The important role beliefs play in shaping your results by Stephen Pauley

If you believe you will always find a way to succeed no matter what, you are more likely to do just that than someone who believes they can never have what they really want.  Most of our beliefs are formed by the age of seven.  They are shaped by our parents, grandparents, relatives, teachers, past experiences, media, culture, peers, friends & religion.  Aside from physical differences, it is our different experiences/interactions, schooling etc that make us all different and unique.

In most cases we do not realise what our beliefs consist of or how we have formed them.  Yet they influence every moment of everyday. Every belief has a structure to it which we can change if we choose to.  It is like carrying a recording in our heads.  If the recording is working for us, we can keep it, maybe updating it to refine it from time to time.  If however, the recording is limiting what we think about ourselves, we can take it out and re record it, so we have one that is working for us.

We accept opinions from influential people in our lives and hold them as facts.  They are not facts at all but perceptions formed through our own experience and others views.  Beliefs are views about us, others and the world.  These views determine the decisions we take and the way we behave. If we want to change our results it starts with changing our beliefs.

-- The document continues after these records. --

theorem wrEng_keeps {z : State} (s : State) (e off : Nat) (old new : Word) (hz : Keeps z s) :
    Keeps z (wrEng s e off old new) := by
  unfold wrEng
  repeat' first
    | with_reducible assumption | with_reducible apply wr_keeps | with_reducible apply enableEng_keeps
    | with_reducible refine Keeps.ite ?_ ?_ | dsimp only | split

theorem wrQuad_keeps {z : State} (s : State) (q off : Nat) (new cmd : Word) (hz : Keeps z s) :
    Keeps z (wrQuad s q off new cmd) := by
  unfold wrQuad
  repeat' first
    | with_reducible assumption | with_reducible apply cancelWork_keeps | with_reducible apply wr_keeps
    | with_reducible apply endWaiting_keeps | with_reducible apply adoptWorks_keeps
    | with_reducible refine Keeps.ite ?_ ?_ | dsimp only | split

theorem releaseAll_keeps {z : State} (s : State) (m : Nat) (hz : Keeps z s) : Keeps z (releaseAll s m) := by
  unfold releaseAll
  repeat' first
    | with_reducible assumption | with_reducible apply releaseReq_keeps | with_reducible refine Keeps.foldl _ _ ?_ ?_
    | intro _ _ _ | intro _ _ | dsimp only

theorem refuseAll_keeps {z : State} (s : State) (m : Nat) (hz : Keeps z s) : Keeps z (refuseAll s m) := by
  unfold refuseAll
  repeat' first
    | with_reducible assumption | with_reducible apply decideStatus_keeps
    | with_reducible refine Keeps.foldl _ _ ?_ ?_ | intro _ _ _ | intro _ _ | dsimp only

theorem regCtlWrite_keeps {z : State} (s : State) (m : Nat) (hz : Keeps z s) : Keeps z (regCtlWrite s m) := by
  unfold regCtlWrite
  repeat' first
    | with_reducible assumption | with_reducible apply refuseAll_keeps | with_reducible apply latchMaster_keeps
    | with_reducible apply setRemain_keeps | with_reducible apply releaseAll_keeps | simp only [↓Keeps.mk_iff]
    | with_reducible refine Keeps.ite ?_ ?_ | intro _ _ | dsimp only | split

theorem wrBridle_keeps {z : State} (s : State) (off : Nat) (new : Word) (hz : Keeps z s) :
    Keeps z (wrBridle s off new) := by
  unfold wrBridle
  repeat' first
    | with_reducible assumption | with_reducible apply wr_keeps | with_reducible apply setLevel_keeps
    | with_reducible apply raisePrio_keeps | with_reducible apply regCtlWrite_keeps
    | with_reducible apply latchMaster_keeps | with_reducible refine Keeps.ite ?_ ?_ | dsimp only | split

theorem setFcol_keeps {z : State} (s : State) (f : FcolState → FcolState) (hz : Keeps z s) :
    Keeps z (setFcol s f) := by
  unfold setFcol
  repeat' first
    | with_reducible assumption | simp only [↓Keeps.mk_iff] | dsimp only

theorem wrFcol_keeps {z : State} (s : State) (off : Nat) (new cmd : Word) (direct : Bool) (hz : Keeps z s) :
    Keeps z (wrFcol s off new cmd direct) := by
  unfold wrFcol
  repeat' first
    | with_reducible assumption | with_reducible apply wr_keeps | with_reducible apply setFcol_keeps
    | with_reducible apply react_keeps | with_reducible apply overflows_keeps | with_reducible apply resQuery_keeps
    | with_reducible apply alertClear_keeps | simp only [↓Keeps.mk_iff] | with_reducible refine Keeps.ite ?_ ?_
    | intro _ _ | dsimp only | split

theorem wrTherm_keeps {z : State} (s : State) (off : Nat) (new : Word) (hz : Keeps z s) :
    Keeps z (wrTherm s off new) := by
  unfold wrTherm
  repeat' first
    | with_reducible assumption | with_reducible apply wr_keeps | simp only [↓Keeps.mk_iff]
    | with_reducible refine Keeps.ite ?_ ?_ | dsimp only | split

theorem wrPwr_keeps {z : State} (s : State) (off : Nat) (new : Word) (hz : Keeps z s) :
    Keeps z (wrPwr s off new) := by
  unfold wrPwr
  repeat' first
    | with_reducible assumption | with_reducible apply wr_keeps | with_reducible apply ceilingAllow_keeps
    | with_reducible apply dvUpdate_keeps | with_reducible refine Keeps.ite ?_ ?_ | dsimp only | split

Beliefs determine how we think, how we talk to ourselves (our self talk) and this in turn determines how we behave.  If we are overly self critical or hard on ourselves, we need to start talking to ourselves in a kinder, softer and more positive way.  This will make us feel better and behave more confidently. Our results are more likely to be more positive if we behave in this way. Henry Ford once said, ‘if you think you can or if you think you can’t, you are probably right.’

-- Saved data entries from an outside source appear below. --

theorem declared_step {t : Nat} {r : Word} (e : Nat × Nat) (h : s.declared r = true) : (overflowStep t s e).declared r = true := by
  unfold overflowStep
  split
  · exact declared_declare h
  · exact h

theorem declared_steps {t : Nat} {r : Word} (l : List (Nat × Nat)) (h : s.declared r = true) :
    (l.foldl (overflowStep t) s).declared r = true := by
  induction l generalizing s with
  | nil => exact h
  | cons e l ih => exact ih (declared_step e h)

/-- A bucket above its capacity is declared once its entry is met. -/
theorem declared_of_overflowing {t : Nat} {r : Word} (hb : bucketOfRes r = some t) {v : Nat} (l : List (Nat × Nat))
    (hm : (r.toNat, v) ∈ l) (h : overflowing s t r) : (l.foldl (overflowStep t) s).declared r = true := by
  induction l generalizing s with
  | nil => simp at hm
  | cons e l ih =>
    rcases List.mem_cons.mp hm with rfl | hm
    · refine declared_steps l ?_
      unfold overflowStep
      rw [BitVec.ofNat_toNat, BitVec.setWidth_eq]
      cases hd : s.declared r
      · rw [if_pos ⟨hb, h.resolve_left (by simp [hd]), rfl⟩]
        exact declared_declare_self
      · rw [if_neg (by simp)]
        exact hd
    · exact ih hm (overflowing_step e h)

/-! ### The leak -/

/-- The buckets after a leak, before those that overflow. -/
def leaked (s : State) (t : Nat) : State :=
  let n := s.leakOf t
  let hit := fun (k : Nat) => bucketOfRes (BitVec.ofNat 32 k) == some t && !s.declared (BitVec.ofNat 32 k)
  let m := (s.fcol.levels.map fun e => if hit e.1 then (e.1, e.2 - n) else e).filter fun e => e.2 ≠ 0
  let s := { s with fcol := { s.fcol with levels := m } }
  if t = 2 then { s with fcol := { s.fcol with rows := s.fcol.rows.filter fun r => decide (s.level r ≠ 0) } } else s

theorem leak_eq (t : Nat) : s.leak t = (s.leaked t).overflows t := rfl

/-- What a bucket with key `k` falls to. -/
def leakTo (s : State) (t k v : Nat) : Nat :=
  if bucketOfRes (BitVec.ofNat 32 k) = some t ∧ s.declared (BitVec.ofNat 32 k) = false then v - s.leakOf t else v

theorem leaked_levels (t : Nat) : (s.leaked t).fcol.levels =
    (s.fcol.levels.map fun e => (e.1, s.leakTo t e.1 e.2)).filter fun e => decide (e.2 ≠ 0) := by
  have he : (fun e : Nat × Nat => if (bucketOfRes (BitVec.ofNat 32 e.1) == some t && !s.declared (BitVec.ofNat 32 e.1)) = true
      then (e.1, e.2 - s.leakOf t) else e) = fun e => (e.1, s.leakTo t e.1 e.2) := by
    funext e
    unfold leakTo
    simp only [Bool.and_eq_true, beq_iff_eq, Bool.not_eq_true']
    split <;> rfl
  rw [← he]
  unfold leaked
  dsimp only
  split <;> rfl

theorem leaked_kept (t : Nat) : (s.leaked t).fcol.declared = s.fcol.declared ∧ (s.leaked t).fcol.caps = s.fcol.caps ∧
    (s.leaked t).fcol.handed = s.fcol.handed ∧ (s.leaked t).spare = s.spare ∧ (s.leaked t).place = s.place ∧
    (s.leaked t).regs = s.regs ∧ MemKept s (s.leaked t) := by
  unfold leaked
  dsimp only
  split <;> exact ⟨rfl, rfl, rfl, rfl, rfl, rfl, rfl, rfl, rfl, rfl, rfl, rfl⟩

theorem leaked_level {t : Nat} {r : Word} (hw : SMap.wf (fun _ => 0) s.fcol.levels = true) (hb : bucketOfRes r = some t)
    (hd : s.declared r = false) : (s.leaked t).level r = s.level r - s.leakOf t := by
  obtain ⟨h1, -⟩ := leaked_kept (s := s) t
  have hd' : (s.leaked t).declared r = false := by
    unfold declared at hd ⊢
    rwa [h1]
  rw [level_eq hd', level_eq hd, leaked_levels,
    Sys2Proof.Laws.SMap.get_mapped (s.leakTo t) 0 (fun _ => rfl) (fun k => by simp [leakTo]) hw]
  unfold leakTo
  rw [BitVec.ofNat_toNat, BitVec.setWidth_eq, if_pos ⟨hb, hd⟩]

/-! ### Retests -/

/-- A waiting retest leaves the queue. -/
def dequeued (s : State) (x : Retest) : State :=
  { s with fcol := { s.fcol with retestQ := s.fcol.retestQ.erase x } }.inc R.FCOL_RETESTS

/-- A row's retest is the one that runs. -/
def rowTaken (s : State) (x : Retest) : State := { s with fcol := { s.fcol with runScrub := some x } }

theorem rowTaken_on (u : State) (x : Retest) (a : Nat) (f : Fld) : (u.rowTaken x).on a f = u.on a f := rfl

theorem retestStart_scrub {x : Retest} (hn : s.fcol.runScrub = none) (hf : s.fcol.retestQ.find? (s.retestReady false) = some x) :
    s.retestStart false = (((s.dequeued x).rowTaken x).scrubStart (rowFrame x.resource) 1 true).syncRetest := by
  unfold retestStart
  rw [if_neg (by simp [hn]), hf]
  rfl

/-- A SCRUB_CMD begins. -/
def scrubBegun (s : State) (first : Nat) : State :=
  { s with ch := { s.ch with scrubRun := some ⟨first, 1, true, 0⟩ } }.flag R.SCRUB_SCRUB_STAT F.SCRUB_SCRUB_STAT_CMD_BUSY true

theorem scrubStart_eq (first : Nat) (h : s.on R.SCRUB_SCRUB_STAT F.SCRUB_SCRUB_STAT_CMD_BUSY = false) :
    s.scrubStart first 1 true = s.scrubBegun first := if_neg (ne_true_of_eq_false h)

/-- An engine's BIST is the one that runs. -/
def engineTaken (s : State) (x : Retest) : State := { s with
  fcol := { s.fcol with runBist := some x }
  bist := { s.bist with slice := some (retestSlice true (x.resource.toNat % 64) false) } }

/-- The engine is under test. -/
def engineRun (s : State) (u : Nat) : State :=
  ((s.flag R.BIST_BIST_STAT F.BIST_BIST_STAT_BUSY true).setEngState u 6).flag (pgStat (engPg u)) pgUnderTest true

theorem retestStart_engine {x : Retest} (hn : s.fcol.runBist = none) (hf : s.fcol.retestQ.find? (s.retestReady true) = some x)
    (h7 : resType x.resource = 7) :
    s.retestStart true = (((s.dequeued x).engineTaken x).engineRun (x.resource.toNat % 64)).syncRetest := by
  unfold retestStart
  rw [if_neg (by simp [hn]), hf]
  simp only [h7]
  rfl

theorem syncRetest_on {a : Nat} (f : Fld) (h : a ≠ R.FCOL_FC_STAT) : s.syncRetest.on a f = s.on a f := by
  unfold syncRetest
  rw [on_flag_other _ _ _ _ _ _ (.inl h), on_put_other _ _ _ _ _ _ (.inl h)]

theorem syncRetest_fld {a : Nat} (f : Fld) (h : a ≠ R.FCOL_FC_STAT) : s.syncRetest.fld a f = s.fld a f := by
  unfold syncRetest
  rw [fld_flag_other _ _ _ _ _ _ (.inl h), fld_put_other _ _ _ _ _ _ (.inl h)]

theorem syncRetest_rd {a : Nat} (h : a ≠ R.FCOL_FC_STAT) : s.syncRetest.rd a = s.rd a := by
  unfold syncRetest
  rw [rd_flag, if_neg h, rd_put, if_neg h]

theorem syncRetest_regsKept {pages addrs : List Nat} (h : R.FCOL_FC_STAT ∈ addrs ∨ pageOf R.FCOL_FC_STAT ∈ pages) :
    RegsKept s s.syncRetest pages addrs := ((RegsKept.refl s).put _ _ h).flag _ _ h

theorem dequeued_spec (x : Retest) : (s.dequeued x).fcol.retestQ = s.fcol.retestQ.erase x ∧
    (∀ b, (s.dequeued x).rd b = if b = R.FCOL_RETESTS then s.rd b + 1 else s.rd b) ∧ MemKept s (s.dequeued x) := by
  refine ⟨by simp [dequeued], fun b => ?_, inc_memKept ..⟩
  unfold dequeued
  rw [rd_inc]
  split
  next h => subst h; rfl
  · rfl

/-- What a row's retest leaves: the SCRUB_CMD's range and STATUS. -/
theorem rowRun_spec (u : State) (x : Retest) (f : Nat) : ((u.rowTaken x).scrubBegun f).syncRetest.fcol.runScrub = some x ∧
    ((u.rowTaken x).scrubBegun f).syncRetest.fcol.retestQ = u.fcol.retestQ ∧
    ((u.rowTaken x).scrubBegun f).syncRetest.ch.scrubRun = some ⟨f, 1, true, 0⟩ ∧
    (∀ b, b ≠ R.FCOL_FC_STAT → b ≠ R.SCRUB_SCRUB_STAT → ((u.rowTaken x).scrubBegun f).syncRetest.rd b = u.rd b) ∧
    MemKept u ((u.rowTaken x).scrubBegun f).syncRetest := by
  refine ⟨rfl, rfl, rfl, fun b h h' => ?_, rfl, rfl, rfl, rfl, rfl, rfl⟩
  rw [syncRetest_rd h]
  exact (rd_flag ..).trans (if_neg h')

/-- The row's retest ends. -/
def rowEnded (s : State) : State := { s with fcol := { s.fcol with runScrub := none } }.scrubEnd.syncRetest

theorem retestDone_row {r : ScrubRun} (hr : s.ch.scrubRun = some r) (ht : r.retest = true) (hc : s.scrubComplete r = true) :
    s.retestDone false true = s.rowEnded := by
  unfold retestDone scrubRetestDone
  rw [hr, if_pos (show (!false) = true from rfl)]
  exact if_pos (by rw [ht, hc]; rfl)

theorem rowEnded_spec (s : State) : s.rowEnded.fcol.runScrub = none ∧ s.rowEnded.ch.scrubRun = none ∧
    s.rowEnded.on R.SCRUB_SCRUB_STAT F.SCRUB_SCRUB_STAT_CMD_BUSY = false ∧ s.rowEnded.fcol.declared = s.fcol.declared ∧
    s.rowEnded.fcol.handed = s.fcol.handed ∧ s.rowEnded.spare = s.spare ∧ s.rowEnded.place = s.place ∧
    s.rowEnded.bist = s.bist ∧ MemKept s s.rowEnded ∧ RegsKept s s.rowEnded [0x014] [R.FCOL_FC_STAT, R.SCRUB_SCRUB_STAT] := by
  refine ⟨rfl, rfl, ?_, rfl, rfl, rfl, rfl, rfl, ⟨rfl, rfl, rfl, rfl, rfl, rfl⟩, ?_⟩
  · unfold rowEnded
    rw [syncRetest_on _ (by decide)]
    exact on_flag_same _ _ _ _ (by decide) rfl
  · refine RegsKept.trans (RegsKept.flag (t := { s with fcol := { s.fcol with runScrub := none }, ch := { s.ch with scrubRun := none } })
      (fun _ _ _ => rfl) _ _ (.inl (by simp))) (syncRetest_regsKept (.inl (by simp)))

/-! ### ALERT_N -/

/-- A record without its ALERT bit. -/
def unalert (r : Rec) : Rec := { r with alert := false }

theorem setRecs_eq (l : List (Nat × Rec)) (s : State) : l.foldl (fun t e => t.setRec e.1 { e.2 with alert := false }) s =
    { s with fcol := { s.fcol with recs := SMap.setAll (fun _ => ({} : Rec)) (l.map fun e => (e.1, unalert e.2)) s.fcol.recs } } := by
  induction l generalizing s with
  | nil => rfl
  | cons e l ih => exact ih _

There are two types of belief-Enabling (where we believe we can achieve, they propel us forward towards our goals, we feel confident and good about ourselves). The opposite is limiting beliefs-these hold us back, hinder us, and make us feel bad/less confident.
A famous example of how people changed their beliefs and conventional wisdom is Roger Bannister breaking the four minute mile record.  People urged him not to try it, telling him it was dangerous and life threatening.  He broke the record and once he did, four runners broke the record in a year because they believed it was possible and knew it could be done.  Athletes changed their beliefs, they told themselves they could do it and as a result their bodies performed more effectively.

In business, there are countless examples of beliefs missing the point.  For example, many said, photocopiers, personal computers and telephone banking would not catch on.  They have all become best sellers.  It is important for people to challenge the conventional wisdom of businesses. 

All of us have the power and control over our beliefs which shape our self talk/thoughts, behaviour and ultimately our results.